I created a VGG16 model using Keras application (TensorFlow backend). Then I wanted to change part of those weights and then test the accuracy of this modified model. To be direct and intuitive, I changed ALL the weights and biases in ALL layers to 0 like this:
model = VGG16(weights='imagenet', include_top=True)
# here is the test data and label containing 10 pictures I created.
data = np.load('./10_random_samples_array.npz')
data, label = data["X"], data["Y"]
# Modify the weights to zero
for z in [1, 2, 4, 5, 7, 8, 9, 11, 12, 13, 15, 16, 17]: # Conv layers
weight_bias = model.layers[z].get_weights()
shape_weight = np.shape(weight_bias[0])
shape_bias = np.shape(weight_bias[1])
weight_bias[0] = np.zeros(shape=(shape_weight[0],shape_weight[1],shape_weight[2],shape_weight[3]))
weight_bias[1] = np.zeros(shape=(shape_bias[0],))
for z in [20,21,22]: # FC layers
weight_bias = model.layers[z].get_weights()
shape_weight = np.shape(weight_bias[0])
print(z, shape_weight)
shape_bias = np.shape(weight_bias[1])
weight_bias[0] = np.zeros(shape=(shape_weight[0],shape_weight[1],))
weight_bias[1] = np.zeros(shape=(shape_bias[0],))
optimizer=optimizers.SGD(lr=1e-4, momentum=0.9),
# To check if the weights have been modified.
loss, acc = model.evaluate(data, label, verbose=1)
Then I got result like this:
[array([[[[0., 0., 0., ..., 0., 0., 0.],
[0., 0., 0., ..., 0., 0., 0.],
[0., 0., 0., ..., 0., 0., 0.]],
...(All zero, I omit them)
[[0., 0., 0., ..., 0., 0., 0.],
[0., 0., 0., ..., 0., 0., 0.],
[0., 0., 0., ..., 0., 0., 0.]]]], dtype=float32),
array([0., 0., 0., 0., 0., 0., 0., 0., 0., 0., 0., 0., 0., 0., 0., 0., 0.,
0., 0., 0., 0., 0., 0., 0., 0., 0., 0., 0., 0., 0., 0., 0., 0., 0.,
0., 0., 0., 0., 0., 0., 0., 0., 0., 0., 0., 0., 0., 0., 0., 0., 0.,
0., 0., 0., 0., 0., 0., 0., 0., 0., 0., 0., 0., 0.], dtype=float32)]
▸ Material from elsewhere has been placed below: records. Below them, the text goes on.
-- ==== Sys2Proof/Machine/Restore.lean ====
section
/-!
DEFINITION. Restoring a launch (R440, R330): its contexts on free cores, tiles and their regions, Catalogue records, commands; and
the room this takes.
-/
namespace Sys2Proof.Machine

/-! ## Tiles (R70, R440) -/

/-- Units of a storage read zero again. -/
def zeroUnits (m : List (Nat × Byte)) (base n : Nat) : List (Nat × Byte) := m.filter fun (a, _) => decide (a < base) || decide (base + n ≤ a)

/-- A saved tile allocated, its regions written, the rest zero (R70). -/
def State.restoreTile (s : State) (c k : Nat) (t : Nat × Obj × List Nat) (regions : List (List Byte)) : Option State :=
  let (h, o, dirty) := t
  (s.tileRoom c o).map fun (first, count) =>
    let v := shapeOf (sealObj o first count)
    let s := s.placeTile c k h o first count 0
    let base := first * unitBytes v.level
    let n := count * unitBytes v.level
    let s := if v.level = 0 then s.modCore c fun co => { co with scratch := zeroUnits co.scratch base n }
      else s.modDie (dieOf c) fun d => { d with l1 := zeroUnits d.l1 base n }
    s.writeTile c k h ((dirty.zip regions).flatMap fun (j, b) => putBytes (4096 * j) (b.take (v.size.1 - 4096 * j)))

/-- The saved tiles of a context in their order, the regions in the same order. -/
def State.restoreTiles (s : State) (c k : Nat) : List (Nat × Obj × List Nat) → List (List Byte) → Option State
  | [], _ => some s
  | t :: ts, st => (s.restoreTile c k t (st.take t.2.2.length)).bind fun s => s.restoreTiles c k ts (st.drop t.2.2.length)

/-! ## The Catalogue (R330) -/

/-- A saved record applied as a term of its context, in the context's MODE; one that finds no entry is to be spilled before the unit
runs a command (R320, R324). -/
def State.restoreTerm (s : State) (c k : Nat) (t : Term) : State :=
  match s.cores[c]?, s.ctx? c k with
  | some co, some y =>
    match co.catApply k { t with direct := y.cat.direct } with
    | some co => s.modCore c fun _ => co
    | none => s.modCat c k fun q => { q with late := q.late ++ [t] }
  | _, _ => s

/-! ## Commands (R437, R440) -/

/-- The record a command saved number `j` is restored from, as it stood when it was issued, where that stayed with the launch. -/
def Kept.cmdAt (keep : Kept) (j : Nat) (i : Instr) (unit queue : Nat) : Option Cmd :=
  match keep.cmds[j]? with
  | some y => if y.ins = i ∧ y.unit = unit ∧ (y.carried ∨ y.queue = queue) then some y else none
  | none => none

/-- A command as its record alone gives it: the section its engine was in, the memory modes CTXMEM gives. -/
def freshCmd (l : Launch) (c k : Nat) (x : Ctx) (now : Nat) (i : Instr) (e : Engine) (unit queue bar : Nat) (col : Option Nat) : Cmd :=
  let sealed : Obj := match i with
    | .join w => match x.recs.find? (·.1 == bitsOf w.cmd 5 0) with | some (_, o, _) => o | none => 0
    | _ => 0
  { id := 0, ins := i, eng := e, c := c, k := k, lid := l.lid, secN := (x.eng e).pos - 1, widx := ((x.eng e).sect.map (·.widx)).getD 0,
    unit := unit, queue := queue, bar := bar, regs := [], mods := match col with | some j => modsOf none l.ctxmem j | none => noMods,
    carried := false, issued := now, state := .waiting, next := 0, ranges := [], park := 0, firstFull := none, part := 0, buf := [],
    ga := x.ga, sealed := sealed, after := [], inflight := [] }

/-- The CPYF of a saved carried word, with its number: the last before it that carries the word and has no row left (R288). -/
def recordOwner (recs : List CmdRec) (j : Nat) (r : CmdRec) : Option (CmdRec × Nat) :=
  if r.carried then ((recs.take j).zipIdx.filter fun (q, _) => q.unit == 1 && q.ranges == [] && q.after == r.word).getLast? else none

/-- The commands a saved command waits for: a QJOIN those saved before it in the queues of its mask (R290); a carried word its CPYF. -/
def recordAfter (recs : List CmdRec) (j base : Nat) (r : CmdRec) (i : Instr) : List Nat :=
  match i with
  | .qjoin w => ((recs.take j).zipIdx.filter fun (q, _) => q.unit == 1 && (bitsOf w.cmd 7 0).testBit q.queue).map fun (_, n) => base + n
  | _ => ((recordOwner recs j r).map fun (_, n) => base + n).toList

/-- A saved command restored as number `id` (R437, R440, R430); `part` is 1 for a carried word whose entry checks are still to pass (R288). -/
def restoredCmd (l : Launch) (keep : Kept) (c k : Nat) (x : Ctx) (now wall base : Nat) (recs : List CmdRec) (j : Nat) (r : CmdRec) : Option Cmd :=
  match r.instr with
  | none => none
  | some i =>
    match cmdPlace i with
    | none => none
    | some (u, q, bar, col) =>
      let e := if r.carried then Engine.X else unitEngine u
      let kept := keep.cmdAt j i u q
      let y := kept.getD (freshCmd l c k x now i e u q bar col)
      let resend := r.parked && y.buf != []
      some { y with id := base + j, rank := (kept.map (·.rank)).getD (base + j), c := c, k := k, lid := l.lid, regs := r.regs, carried := r.carried,
                    state := if resend then .parked 0 else .waiting, next := r.next, ranges := if resend then [] else r.ranges,
                    queue := ((recordOwner recs j r).map (·.1.queue)).getD y.queue,
                    park := r.park * microsecond, firstFull := if r.parked then some wall else none,
                    part := if r.carried then ((kept.map (·.part)).getD 1) else 0,
                    buf := if resend || (u == 0 && walkSource i == 2) then y.buf else [], after := recordAfter recs j base r i, inflight := [] }

/-- A command whose trap stopped it re-enters the contraction unit ahead of the others (R288). -/
def Kept.heldCarried (keep : Kept) (j : Nat) : Bool := match keep.cmds[j]? with | some y => y.carried && y.state == .held | none => false

/-- A text command sent anew (R437). -/
def State.resendText (s : State) (x : Cmd) : State :=
  let ec := (x.regs[1]?).getD 0
  let tokens : Option (List Nat) := match x.ins with
    | .tokpush w => (s.usedTile x.c x.k w.ta.toNat).map fun v => (List.range (bitsOf ec 63 32)).map fun i => s.linearElem x.c v (bitsOf ec 31 0 + i)
    | _ => none
  let handle := (x.regs[0]?).getD 0
  (s.modCmd x.id fun y => { y with state := .sent }).modTok (bitsOf handle 8 6) fun y =>
    { y with cmds := y.cmds ++ [{ id := x.id, handle := handle, tokens := tokens, count := (tokens.map (·.length)).getD 0 }] }

/-- The saved commands of a context issued again to their queues and units, in their saved order (R440); a carried word whose entry checks
failed meets them again (R288, R412). -/
def State.restoreCmds (s : State) (l : Launch) (keep : Kept) (c k : Nat) (x : Ctx) (recs : List CmdRec) : State :=
  let base := s.nextId
  let cmds := (recs.zipIdx).filterMap fun (r, j) => restoredCmd l keep c k x s.now s.wall base recs j r
  let s := { s with cmds := s.cmds ++ cmds, nextId := s.nextId + recs.length }
  let first := ((recs.zipIdx).filter fun (_, j) => keep.heldCarried j).map fun (_, j) => base + j
  let again (z : Cmd) : Bool := z.carried && z.part == 1
  let unit2 := (cmds.filter fun z => z.unit == 2 && !again z).map (·.id)
  let s := s.modCore c fun co =>
    { co with unitQ := co.unitQ ++ unit2.filter (first.contains ·) ++ unit2.filter (!first.contains ·),
              rowQ := co.rowQ ++ (cmds.filter (·.unit == 3)).map (·.id) }
  let s := (cmds.filter again).foldl (fun s z =>
    s.carriedEnter z x (((s.cmds.find? fun y => z.after.contains y.id).map (·.issued)).getD s.now) true) s
  (cmds.filter (·.unit == 4)).foldl State.resendText s

/-! ## A context, and the launch -/

/-- Whether a core's tables have room for a saved context's names (R440, R62, R209, R362), and its contraction unit and row engine for the
context's commands (R293, R335). -/
def Core.tablesFit (co : Core) (x : Saved) : Bool :=
  decide (co.liveTiles.length + x.tiles.length ≤ 256) && decide (co.liveBars + x.ctx.bars.length ≤ 1024) &&
    decide (co.slots.foldl (fun n y => n + ((y.map (·.recs)).getD []).length) 0 + x.ctx.recs.length ≤ 64) &&
    decide (co.unitQ.length + x.cmds.countP (·.unit == 2) ≤ 4) && decide (co.rowQ.length + x.cmds.countP (·.unit == 3) ≤ 4)

/-- The core a place of a span lies on. -/
def placeCore (ox oy relx rely : Nat) : Nat := ox + relx + 32 * (oy + rely)

/-- A saved context on its core of a new span, where the core has room for it (R440). -/
def State.restoreContext (s : State) (l : Launch) (ox oy : Nat) (x : Saved) : Option State :=
  let c := placeCore ox oy x.relx x.rely
  match s.cores[c]? with
  | none => none
  | some co =>
    match co.slots.findIdx? (·.isNone) with
    | none => none
    | some k =>
      if !co.tablesFit x then none
      else
        let s := s.modCore c fun co => { co with slots := co.slots.set k (some x.ctx) }
        (s.restoreTiles c k x.tiles x.store).map fun s =>
          let s := x.terms.foldl (fun s t => s.restoreTerm c k t) s
          match l.keptAt x.relx x.rely with
          | some keep => s.restoreCmds l keep c k x.ctx x.cmds
          | none => s

/-- Every saved context of a launch restored; none where a core has no room. -/
def State.restoreContexts (s : State) (l : Launch) (ox oy : Nat) : List Saved → Option State
  | [] => some s
  | x :: xs => (s.restoreContext l ox oy x).bind fun s => s.restoreContexts l ox oy xs

/-- A launch's region of the save pool freed (R433). -/
def State.freeImage (s : State) (lid : Nat) : State :=
  { s with place := { s.place with saveAlloc := s.place.saveAlloc.filter (·.1 != lid) } }

/-- RESTORE: a placed launch's image is loaded onto its span, or refused, which ends it; it waits for room another launch took
since it was placed (R440, R441). -/
def State.restoreStep (s : State) (lid : Nat) : State :=
  match s.launch? lid with
  | none => s
  | some l =>
    match l.phase, l.image, l.ending with
    | .placed ox oy _, some pa, none =>
      if !l.saved then s
      else match s.loadImage l pa with
        | none => s.modLaunch lid fun l => { l with ending := some 3 }
        | some (l', xs) =>
          match s.restoreContexts { l' with kept := l.kept } ox oy xs with
          | none => s
          | some t => (t.modLaunch lid fun _ => { l' with image := none, imageSize := 0, saved := false, toCreate := [], kept := [] }).freeImage lid
    | _, _, _ => s

/-- RESTORE (R440). -/
def execRestore (lid : Nat) (s : State) : Host.Outcome State Fault Refusal := run (modify (·.restoreStep lid)) s

end Sys2Proof.Machine
end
10/10 [==============================] - 2s 196ms/step
Firstly, You can tell that all the weights and biases have already been changed to 0 but the accuracy still stays very high. That is unreasonable.(The original result returned by model.evaluate() is 0.9993000030517578)
Secondly, I used only 10 pictures as my test dataset. The result must be a decimal with only one digit after the point. But I got 0.9989999532699585.
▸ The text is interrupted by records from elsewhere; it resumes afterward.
/-! ## Stopping a context (R429) -/

/-- Whether an assist of a context is in progress or waits (R425, R429). -/
def Core.assists (co : Core) (k : Nat) : Bool := (co.assist.active.toList ++ co.assist.waiting).any (·.k == k)

/-- Whether a waiter is of a context: an engine, a fetch, or a command that holds. -/
def State.holdsFor (s : State) (c k : Nat) (w : Waiter) : Bool :=
  match w with
  | .engine d j _ => d == c && j == k
  | .fetch d j _ => d == c && j == k
  | .cmd id => (s.cmd? id).any fun x => x.c == c && x.k == k && x.state == .held
  | .row id _ => (s.cmd? id).any fun x => x.c == c && x.k == k
  | .spill d j => d == c && j == k
  | .package => false

/-- The agents of a context held on posted faults are released without retry; the entries remain, a fault that still waited for
room does not (R410, R429). A walk under way for its engines goes on only for others. -/
def State.releaseHeld (s : State) (c k : Nat) : State :=
  let mine := s.holdsFor c k
  let s := { s with faults := { s.faults with
    entries := s.faults.entries.map fun (f : FaultEntry) => { f with waiters := f.waiters.filter (!mine ·) },
    waiting := (s.faults.waiting.map fun (f : FaultEntry) => { f with waiters := f.waiters.filter (!mine ·) }).filter fun (f : FaultEntry) => f.stop || f.waiters != [],
    raised := s.faults.raised.map fun (f : FaultEntry) => { f with waiters := f.waiters.filter (!mine ·) } } }
  let engine (w : Waiter) : Bool := match w with | .cmd _ => false | .row _ _ => false | w => mine w
  let cut (w : Walk) : Walk := { w with waiters := w.waiters.filter (!engine ·) }
  let s := s.modDie (dieOf c) fun d =>
    { d with walks := d.walks.filterMap (fun (w : Walk) => if w.waiters.any engine ∧ (cut w).waiters = [] then none else some (cut w)),
             missq := d.missq.filter fun (w : Walk) => !w.waiters.any engine,
             zeroing := d.zeroing.map fun (z : Zeroing) => { z with walk := cut z.walk } }
  let s := s.modDie (dieOf c) Die.refill
  (s.modCore c fun co => { co with misses := co.misses.filter fun (m : Nat × Nat × Engine × Nat) => m.2.2.2 != k }).modCtx c k fun x =>
    { x with engs := x.engs.map fun (en : EngSt) => { en with held := false }, cat := { x.cat with held := false } }

/-- A context is stopped once no assist of it is left: no engine issues, the word that waits for a queue is abandoned (R429). -/
def State.stopContext (s : State) (c k : Nat) : State :=
  match s.cores[c]? with
  | none => s
  | some co =>
    if co.assists k then s
    else ((s.modCtx c k fun x => { x.settleLoops s.now with stopping := true }).releaseHeld c k).dropQueueWait c k

/-- PREEMPTION: the contexts of a launch whose region is reserved stop (R429). -/
def State.preempt (s : State) (lid : Nat) : State :=
  match s.launch? lid with
  | none => s
  | some l =>
    match l.phase, l.image, l.saved, l.ending with
    | .placed _ _ _, some _, false, none => (s.contextsOf lid).foldl (fun s (c, k, _) => s.stopContext c k) s
    | _, _, _, _ => s

/-- PREEMPTION (R429). -/
def execPreemption (lid : Nat) (s : State) : Host.Outcome State Fault Refusal := run (modify (·.preempt lid)) s

/-- The assists of a context raised in the cycle of its stop trap are dropped (R409). -/
def State.dropAssists (s : State) (c k : Nat) : State :=
  match s.cores[c]? with
  | none => s
  | some co =>
    let gone := co.assist.waiting.filter fun a => a.k == k && a.raised == s.now
    let s := s.modCore c fun co => { co with assist := { co.assist with waiting := co.assist.waiting.filter (!gone.contains ·) } }
    gone.foldl (fun s a => s.letGo c a .held false) s

/-- The posted faults of a context raised in the cycle of its stop trap are dropped (R409). -/
def State.dropPosted (s : State) (c k : Nat) : State :=
  let mine (w : Waiter) : Bool :=
    match w with
    | .engine d j _ => d == c && j == k
    | .fetch d j _ => d == c && j == k
    | .cmd id => (s.cmd? id).any fun x => x.c == c && x.k == k
    | .row id _ => (s.cmd? id).any fun x => x.c == c && x.k == k
    | .spill d j => d == c && j == k
    | .package => false
  let gone := s.faults.raised.filter fun f => !f.stop && f.waiters.any mine
  let s := { s with faults := { s.faults with raised := s.faults.raised.filter fun f => f.stop || !f.waiters.any mine } }
  (gone.flatMap (·.waiters)).foldl State.releaseWaiter s

/-- The class of a launch's last stop trap (R451). -/
def lastTrap (blocks : List ((Nat × Nat × Ctx) × Nat)) : Option Nat :=
  (blocks.foldl (fun (b : Option Trap) ((_, _, x), _) => match x.trap, b with
    | some t, some u => if u.cycle ≤ t.cycle then some t else some u
    | some t, none => some t
    | none, b => b) none).map (·.cause)

/-- LAUNCH_STOP: a launch in which a stop trap stands is to leave its span; one that was asked to before, or in this cycle for a cause that
comes first in R429's list, keeps that cause and stops when it has (R410, R431); LTRAP is the class of the last trap (R451). -/
def State.stopLaunch (s : State) (lid : Nat) : State :=
  let trapped := (s.contextsOf lid).filter fun (_, _, x) => x.trap.isSome
  if trapped.isEmpty then s
  else
    let s := (trapped.filter fun (_, _, x) => x.trap.any (·.cycle == s.now)).foldl (fun s (c, k, _) => (s.dropAssists c k).dropPosted c k) s
    s.modLaunch lid fun l =>
      let l := { l with ltrap := (lastTrap (trapped.map fun x => (x, 0))).getD l.ltrap }
      match l.ending, l.image with
      | none, none => if l.pre.isNone ∨ (l.pre = some 3 ∧ l.preAt = s.now) then { l with pre := some 2, preAt := s.now, hold := false } else l
      | _, _ => l

/-- LAUNCH_STOP (R410). -/
def execLaunchStop (lid : Nat) (s : State) : Host.Outcome State Fault Refusal := run (modify (·.stopLaunch lid)) s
I also tried to modify all weights only in Conv1-1 to zero and the result is also 0.9989999532699585. It seems that it is the minimum result. Is there something wrong with my model? Or the weights cannot be modified in this way? Or model.evaluate() doesn't work as I suppose?